■ Problem details ■
Write out, unaltered, each line from the top of the records below down to the line where "if ref.stage = indexStage then" appears, that line included.

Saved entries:
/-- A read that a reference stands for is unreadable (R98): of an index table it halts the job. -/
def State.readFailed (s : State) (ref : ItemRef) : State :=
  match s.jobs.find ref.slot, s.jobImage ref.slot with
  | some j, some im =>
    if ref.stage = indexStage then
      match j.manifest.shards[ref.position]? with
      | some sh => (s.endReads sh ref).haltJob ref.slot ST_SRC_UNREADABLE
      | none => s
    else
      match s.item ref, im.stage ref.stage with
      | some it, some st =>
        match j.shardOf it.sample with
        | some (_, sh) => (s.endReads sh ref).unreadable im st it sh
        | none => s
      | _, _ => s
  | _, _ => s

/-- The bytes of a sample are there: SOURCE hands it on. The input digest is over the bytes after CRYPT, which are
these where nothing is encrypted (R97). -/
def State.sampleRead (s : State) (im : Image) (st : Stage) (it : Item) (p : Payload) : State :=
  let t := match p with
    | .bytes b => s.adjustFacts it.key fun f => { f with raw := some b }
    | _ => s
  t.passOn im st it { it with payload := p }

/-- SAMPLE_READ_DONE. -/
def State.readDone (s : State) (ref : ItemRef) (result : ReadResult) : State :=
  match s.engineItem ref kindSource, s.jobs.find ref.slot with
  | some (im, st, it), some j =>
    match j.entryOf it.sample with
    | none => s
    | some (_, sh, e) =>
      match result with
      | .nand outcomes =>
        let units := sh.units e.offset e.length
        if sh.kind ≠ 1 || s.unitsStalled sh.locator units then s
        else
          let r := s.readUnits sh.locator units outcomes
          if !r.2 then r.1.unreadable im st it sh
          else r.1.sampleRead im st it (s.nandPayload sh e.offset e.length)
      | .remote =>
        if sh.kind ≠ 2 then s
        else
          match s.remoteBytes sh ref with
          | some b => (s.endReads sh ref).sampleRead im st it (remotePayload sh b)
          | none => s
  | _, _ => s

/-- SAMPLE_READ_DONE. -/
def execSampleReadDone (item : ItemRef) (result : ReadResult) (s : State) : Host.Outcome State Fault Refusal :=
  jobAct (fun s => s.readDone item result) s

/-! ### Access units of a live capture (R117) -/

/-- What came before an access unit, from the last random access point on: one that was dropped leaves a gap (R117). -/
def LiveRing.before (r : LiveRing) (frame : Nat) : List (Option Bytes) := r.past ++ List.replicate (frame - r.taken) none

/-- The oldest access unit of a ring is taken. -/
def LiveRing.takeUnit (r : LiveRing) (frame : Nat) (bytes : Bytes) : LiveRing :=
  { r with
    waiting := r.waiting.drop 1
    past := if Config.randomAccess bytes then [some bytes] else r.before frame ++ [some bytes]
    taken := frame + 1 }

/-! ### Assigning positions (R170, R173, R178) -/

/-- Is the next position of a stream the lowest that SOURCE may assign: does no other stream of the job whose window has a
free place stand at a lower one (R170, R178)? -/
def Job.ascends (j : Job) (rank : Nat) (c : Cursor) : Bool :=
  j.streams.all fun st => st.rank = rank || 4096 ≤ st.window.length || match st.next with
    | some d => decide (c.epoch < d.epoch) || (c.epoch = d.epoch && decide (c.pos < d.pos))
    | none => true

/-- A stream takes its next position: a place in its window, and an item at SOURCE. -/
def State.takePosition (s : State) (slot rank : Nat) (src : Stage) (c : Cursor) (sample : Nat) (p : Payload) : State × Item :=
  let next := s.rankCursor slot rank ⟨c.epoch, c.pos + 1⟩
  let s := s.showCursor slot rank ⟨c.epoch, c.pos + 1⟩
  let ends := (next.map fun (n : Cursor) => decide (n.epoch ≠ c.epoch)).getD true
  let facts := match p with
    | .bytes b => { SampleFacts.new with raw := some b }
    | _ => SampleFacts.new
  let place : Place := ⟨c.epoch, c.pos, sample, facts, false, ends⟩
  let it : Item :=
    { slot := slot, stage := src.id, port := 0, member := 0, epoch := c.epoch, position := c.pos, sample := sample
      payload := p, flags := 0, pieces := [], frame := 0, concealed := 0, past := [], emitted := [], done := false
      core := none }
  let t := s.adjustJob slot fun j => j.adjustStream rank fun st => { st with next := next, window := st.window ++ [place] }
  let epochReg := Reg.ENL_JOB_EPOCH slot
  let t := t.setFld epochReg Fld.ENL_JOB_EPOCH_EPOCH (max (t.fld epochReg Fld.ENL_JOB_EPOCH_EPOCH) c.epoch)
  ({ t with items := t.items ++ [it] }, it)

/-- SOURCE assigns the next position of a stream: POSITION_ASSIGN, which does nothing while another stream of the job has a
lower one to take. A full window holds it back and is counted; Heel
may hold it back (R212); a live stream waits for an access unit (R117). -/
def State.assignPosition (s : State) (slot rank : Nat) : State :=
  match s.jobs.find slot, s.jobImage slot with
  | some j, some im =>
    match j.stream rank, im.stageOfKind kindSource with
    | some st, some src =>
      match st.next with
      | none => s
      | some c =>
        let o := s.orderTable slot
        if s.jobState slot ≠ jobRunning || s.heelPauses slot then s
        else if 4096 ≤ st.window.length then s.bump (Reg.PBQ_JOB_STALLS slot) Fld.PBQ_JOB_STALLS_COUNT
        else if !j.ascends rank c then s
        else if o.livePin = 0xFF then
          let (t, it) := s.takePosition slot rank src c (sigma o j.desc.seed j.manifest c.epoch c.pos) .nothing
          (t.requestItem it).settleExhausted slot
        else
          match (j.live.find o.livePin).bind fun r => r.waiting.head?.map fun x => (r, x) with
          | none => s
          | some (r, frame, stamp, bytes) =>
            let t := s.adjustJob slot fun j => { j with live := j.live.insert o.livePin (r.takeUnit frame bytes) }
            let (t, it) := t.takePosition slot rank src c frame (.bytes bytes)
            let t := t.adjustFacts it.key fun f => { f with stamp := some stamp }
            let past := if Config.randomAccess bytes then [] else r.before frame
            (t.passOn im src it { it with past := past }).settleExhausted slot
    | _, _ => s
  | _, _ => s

■ Output for this task ■
/-- A read that a reference stands for is unreadable (R98): of an index table it halts the job. -/
def State.readFailed (s : State) (ref : ItemRef) : State :=
  match s.jobs.find ref.slot, s.jobImage ref.slot with
  | some j, some im =>
    if ref.stage = indexStage then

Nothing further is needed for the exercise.